> THE PROBLEM
Please restate the data word for word, in full.

■ ■ ■ ■ ■

-- ==== Sys2Proof/Tests/Slice0.lean ====
section
/-! SUPPORT. Tests of the model: words of the spec's encodings, a term that each check of well-formedness refuses, single
steps whose results the spec's tables and examples give, and a state and operands that meet the hypotheses of each
statement. -/

open Sys2Proof Sys2Proof.Machine

namespace Sys2Proof.Tests

set_option Elab.async false

/-- The word decodes, in the slot, to the instruction. -/
def decodesAs (sl : Slot) (p : BitVec 32 × Instr) : Bool := (decodeSlot sl p.1).toOption == some p.2

/-! ### Words of the opcode table

Each word is a row's own `match` of spec/opcode_table.json with the operands put into the fields the row gives, by hand
or by a script that reads the table alone: it decodes to the row's instruction with those operands. -/

theorem test_words_scalar_1 :
    [(0x025A4C80, .add 11 18 25),
     (0x045A49AD, .addi 11 18 2477),
     (0x065A4C80, .sub 11 18 25),
     (0x085A4C80, .and 11 18 25),
     (0x0A5A49AD, .andi 11 18 2477),
     (0x0C5A4C80, .or 11 18 25),
     (0x0E5A49AD, .ori 11 18 2477),
     (0x105A4C80, .xor 11 18 25),
     (0x125A49AD, .xori 11 18 2477),
     (0x145A4C80, .shl 11 18 25),
     (0x165A402D, .shli 11 18 45),
     (0x185A4C80, .shr 11 18 25),
     (0x1A5A402D, .shri 11 18 45),
     (0x1C5A4C80, .sra 11 18 25),
     (0x1E5A402D, .srai 11 18 45),
     (0x205A4C80, .min 11 18 25),
     (0x225A4C80, .max 11 18 25),
     (0x245A4C80, .minn 11 18 25),
     (0x265A4C80, .maxn 11 18 25),
     (0x285A4C85, .addx 11 18 25 5),
     (0x2A5AD35A, .movi 11 185178),
     (0x2C58D35A, .movhi 11 54106),
     (0x2E5A42A6, .bfx 11 18 5 19),
     (0x305A5626, .bfxs 11 18 44 19),
     (0x325A40FC, .bfi 11 18 1 62)].all
      (decodesAs .s1) = true := by decide

theorem test_words_scalar_2 :
    [(0x345A4000, .clz 11 18),
     (0x365A4000, .ctz 11 18),
     (0x385A4000, .popc 11 18),
     (0x3B5D9800, .cmp 5 .gt 25 32),
     (0x3D5D96B5, .cmpi 5 .gt 25 1717),
     (0x3E5A4C8D, .sel 11 18 25 true 5),
     (0x41535000, .plog 5 2 3 5),
     (0x42580000, .movp 11),
     (0x42016001, .movpSet 11),
     (0x445A4C80, .mul 11 18 25),
     (0x465A4C80, .mulh 11 18 25),
     (0x485A4C80, .mulhn 11 18 25),
     (0x4A5A4C80, .div 11 18 25),
     (0x4C5A4C80, .divn 11 18 25),
     (0x4E5A4C80, .rem 11 18 25),
     (0x505A4C80, .remn 11 18 25),
     (0x525A4CE3, .sfadd 11 18 25 .bf16 .rup),
     (0x545A4CE3, .sfsub 11 18 25 .bf16 .rup),
     (0x565A4CE3, .sfmul 11 18 25 .bf16 .rup),
     (0x585A4CE3, .sfma 11 18 25 .bf16 .rup),
     (0x5A5A4CE0, .sfmin 11 18 25 .bf16),
     (0x5C5A4CE0, .sfmax 11 18 25 .bf16),
     (0x5F759830, .sfcmp 5 .fle 25 32 .bf16),
     (0x605A566B, .sfcvt 11 18 .f16 .f32 .rup)].all
      (decodesAs .s1) = true := by decide

theorem test_words_control_1 :
    [(0x036569AD, .br 5 true 354733),
     (0x056569AD, .brp 5 true 354733),
     (0x0601600B, .jr 11 true 3),
     (0x096569AD, .call 5 true 354733),
     (0x0A01600B, .callr 11 true 3),
     (0x0C01600B, .ret 11 true 3),
     (0x0F4969AD, .loop true 18 92589),
     (0x1135A9AD, .loopi true 858 2477),
     (0x1205A6B5, .brk 370357),
     (0x14587000, .movc 11 56),
     (0x16585000, .movcw 11 40),
     (0x18020000, .spawn 16),
     (0x1A016900, .spawng 11 18),
     (0x1C5B0000, .jinit 11 24),
     (0x1E016900, .qinit 11 18),
     (0x20016000, .jwait 11),
     (0x20016001, .jwaitHere 11),
     (0x22000000, .yield),
     (0x24000000, .endTask),
     (0x26000000, .hold),
     (0x28000000, .unhold),
     (0x2A016003, .waitt 11 .strm),
     (0x2C000000, .barg),
     (0x2E05A6B5, .sysc 370357),
     (0x3005A6B5, .trap 370357)].all
      (decodesAs .c) = true := by decide

theorem test_words_control_2 :
    [(0x32016900, .rett 11 18),
     (0x32016901, .rettSkip 11 18),
     (0x34000000, .sleepCg),
     (0x34000001, .sleepRetain),
     (0x34000002, .sleepOff),
     (0x36016000, .wake 11),
     (0x38580000, .ckpt 11),
     (0x3A580000, .savex 11),
     (0x3C016000, .restx 11),
     (0x3C016001, .restxKeep 11),
     (0x3C016002, .restxDrop 11),
     (0x3E016902, .tlbinvPage 11 18 .die),
     (0x3E00058A, .tlbinvAsid 11 .die),
     (0x3E000012, .tlbinvAll .die),
     (0x40000002, .icinv .die),
     (0x42000000, .abort)].all
      (decodesAs .c) = true := by decide

theorem test_words_memory_1 :
    [(0x0324CDAD, .ld .cd 18 25 .w true 173),
     (0x04A4CC5A, .st .g 18 25 .w 90),
     (0x0724CC15, .ldx .cd 18 25 32 .w true true),
     (0x08A4CC11, .stx .g 18 25 32 .w true),
     (0x0B18CEB5, .vld .cd 12 25 1717),
     (0x0C98CEB5, .vst .g 12 25 1717),
     (0x0E98CC11, .vlds .g 12 25 32 .w 1),
     (0x1098CC11, .vsts .g 12 25 32 .w 1),
     (0x1298CB95, .vldx .g 12 25 28 .w true 1),
     (0x1498CB95, .vstx .g 12 25 28 .w true 1),
     (0x1608CC82, .vldd 4 6 25 2),
     (0x1808CC82, .vstd 4 6 25 2),
     (0x1A24CC5A, .ldfe .sp 18 25 .w 90),
     (0x1A18CF5A, .ldfeV .sp 12 25 .d 90),
     (0x1C24CC5A, .ldfec .sp 18 25 .w 90),
     (0x1C18CF5A, .ldfecV .sp 12 25 .d 90),
     (0x1E24CC5A, .stfe .sp 18 25 .w 90),
     (0x1E18CF5A, .stfeV .sp 12 25 .d 90),
     (0x20009320, .feset .sp 18 25),
     (0x22009320, .feclr .sp 18 25),
     (0x24A4C9AB, .amo .g 18 25 .xor .die .w .acqrel),
     (0x26A4CB2B, .amof .g 18 25 (.max true false) .die .w .acqrel),
     (0x28A4C82B, .cas .g 18 25 .die .w .acqrel),
     (0x2A98CAAB, .vamo .g 12 25 (.int .min) .die .w .acqrel),
     (0x2C000023, .fence .die .acqrel)].all
      (decodesAs .m) = true := by decide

■ ■ ■ ■ ■

> WRITTEN SOLUTION
-- ==== Sys2Proof/Tests/Slice0.lean ====
section
/-! SUPPORT. Tests of the model: words of the spec's encodings, a term that each check of well-formedness refuses, single
steps whose results the spec's tables and examples give, and a state and operands that meet the hypotheses of each
statement. -/

open Sys2Proof Sys2Proof.Machine

namespace Sys2Proof.Tests

set_option Elab.async false

/-- The word decodes, in the slot, to the instruction. -/
def decodesAs (sl : Slot) (p : BitVec 32 × Instr) : Bool := (decodeSlot sl p.1).toOption == some p.2

/-! ### Words of the opcode table

Each word is a row's own `match` of spec/opcode_table.json with the operands put into the fields the row gives, by hand
or by a script that reads the table alone: it decodes to the row's instruction with those operands. -/

theorem test_words_scalar_1 :
    [(0x025A4C80, .add 11 18 25),
     (0x045A49AD, .addi 11 18 2477),
     (0x065A4C80, .sub 11 18 25),
     (0x085A4C80, .and 11 18 25),
     (0x0A5A49AD, .andi 11 18 2477),
     (0x0C5A4C80, .or 11 18 25),
     (0x0E5A49AD, .ori 11 18 2477),
     (0x105A4C80, .xor 11 18 25),
     (0x125A49AD, .xori 11 18 2477),
     (0x145A4C80, .shl 11 18 25),
     (0x165A402D, .shli 11 18 45),
     (0x185A4C80, .shr 11 18 25),
     (0x1A5A402D, .shri 11 18 45),
     (0x1C5A4C80, .sra 11 18 25),
     (0x1E5A402D, .srai 11 18 45),
     (0x205A4C80, .min 11 18 25),
     (0x225A4C80, .max 11 18 25),
     (0x245A4C80, .minn 11 18 25),
     (0x265A4C80, .maxn 11 18 25),
     (0x285A4C85, .addx 11 18 25 5),
     (0x2A5AD35A, .movi 11 185178),
     (0x2C58D35A, .movhi 11 54106),
     (0x2E5A42A6, .bfx 11 18 5 19),
     (0x305A5626, .bfxs 11 18 44 19),
     (0x325A40FC, .bfi 11 18 1 62)].all
      (decodesAs .s1) = true := by decide

theorem test_words_scalar_2 :
    [(0x345A4000, .clz 11 18),
     (0x365A4000, .ctz 11 18),
     (0x385A4000, .popc 11 18),
     (0x3B5D9800, .cmp 5 .gt 25 32),
     (0x3D5D96B5, .cmpi 5 .gt 25 1717),
     (0x3E5A4C8D, .sel 11 18 25 true 5),
     (0x41535000, .plog 5 2 3 5),
     (0x42580000, .movp 11),
     (0x42016001, .movpSet 11),
     (0x445A4C80, .mul 11 18 25),
     (0x465A4C80, .mulh 11 18 25),
     (0x485A4C80, .mulhn 11 18 25),
     (0x4A5A4C80, .div 11 18 25),
     (0x4C5A4C80, .divn 11 18 25),
     (0x4E5A4C80, .rem 11 18 25),
     (0x505A4C80, .remn 11 18 25),
     (0x525A4CE3, .sfadd 11 18 25 .bf16 .rup),
     (0x545A4CE3, .sfsub 11 18 25 .bf16 .rup),
     (0x565A4CE3, .sfmul 11 18 25 .bf16 .rup),
     (0x585A4CE3, .sfma 11 18 25 .bf16 .rup),
     (0x5A5A4CE0, .sfmin 11 18 25 .bf16),
     (0x5C5A4CE0, .sfmax 11 18 25 .bf16),
     (0x5F759830, .sfcmp 5 .fle 25 32 .bf16),
     (0x605A566B, .sfcvt 11 18 .f16 .f32 .rup)].all
      (decodesAs .s1) = true := by decide

theorem test_words_control_1 :
    [(0x036569AD, .br 5 true 354733),
     (0x056569AD, .brp 5 true 354733),
     (0x0601600B, .jr 11 true 3),
     (0x096569AD, .call 5 true 354733),
     (0x0A01600B, .callr 11 true 3),
     (0x0C01600B, .ret 11 true 3),
     (0x0F4969AD, .loop true 18 92589),
     (0x1135A9AD, .loopi true 858 2477),
     (0x1205A6B5, .brk 370357),
     (0x14587000, .movc 11 56),
     (0x16585000, .movcw 11 40),
     (0x18020000, .spawn 16),
     (0x1A016900, .spawng 11 18),
     (0x1C5B0000, .jinit 11 24),
     (0x1E016900, .qinit 11 18),
     (0x20016000, .jwait 11),
     (0x20016001, .jwaitHere 11),
     (0x22000000, .yield),
     (0x24000000, .endTask),
     (0x26000000, .hold),
     (0x28000000, .unhold),
     (0x2A016003, .waitt 11 .strm),
     (0x2C000000, .barg),
     (0x2E05A6B5, .sysc 370357),
     (0x3005A6B5, .trap 370357)].all
      (decodesAs .c) = true := by decide

theorem test_words_control_2 :
    [(0x32016900, .rett 11 18),
     (0x32016901, .rettSkip 11 18),
     (0x34000000, .sleepCg),
     (0x34000001, .sleepRetain),
     (0x34000002, .sleepOff),
     (0x36016000, .wake 11),
     (0x38580000, .ckpt 11),
     (0x3A580000, .savex 11),
     (0x3C016000, .restx 11),
     (0x3C016001, .restxKeep 11),
     (0x3C016002, .restxDrop 11),
     (0x3E016902, .tlbinvPage 11 18 .die),
     (0x3E00058A, .tlbinvAsid 11 .die),
     (0x3E000012, .tlbinvAll .die),
     (0x40000002, .icinv .die),
     (0x42000000, .abort)].all
      (decodesAs .c) = true := by decide

theorem test_words_memory_1 :
    [(0x0324CDAD, .ld .cd 18 25 .w true 173),
     (0x04A4CC5A, .st .g 18 25 .w 90),
     (0x0724CC15, .ldx .cd 18 25 32 .w true true),
     (0x08A4CC11, .stx .g 18 25 32 .w true),
     (0x0B18CEB5, .vld .cd 12 25 1717),
     (0x0C98CEB5, .vst .g 12 25 1717),
     (0x0E98CC11, .vlds .g 12 25 32 .w 1),
     (0x1098CC11, .vsts .g 12 25 32 .w 1),
     (0x1298CB95, .vldx .g 12 25 28 .w true 1),
     (0x1498CB95, .vstx .g 12 25 28 .w true 1),
     (0x1608CC82, .vldd 4 6 25 2),
     (0x1808CC82, .vstd 4 6 25 2),
     (0x1A24CC5A, .ldfe .sp 18 25 .w 90),
     (0x1A18CF5A, .ldfeV .sp 12 25 .d 90),
     (0x1C24CC5A, .ldfec .sp 18 25 .w 90),
     (0x1C18CF5A, .ldfecV .sp 12 25 .d 90),
     (0x1E24CC5A, .stfe .sp 18 25 .w 90),
     (0x1E18CF5A, .stfeV .sp 12 25 .d 90),
     (0x20009320, .feset .sp 18 25),
     (0x22009320, .feclr .sp 18 25),
     (0x24A4C9AB, .amo .g 18 25 .xor .die .w .acqrel),
     (0x26A4CB2B, .amof .g 18 25 (.max true false) .die .w .acqrel),
     (0x28A4C82B, .cas .g 18 25 .die .w .acqrel),
     (0x2A98CAAB, .vamo .g 12 25 (.int .min) .die .w .acqrel),
     (0x2C000023, .fence .die .acqrel)].all
      (decodesAs .m) = true := by decide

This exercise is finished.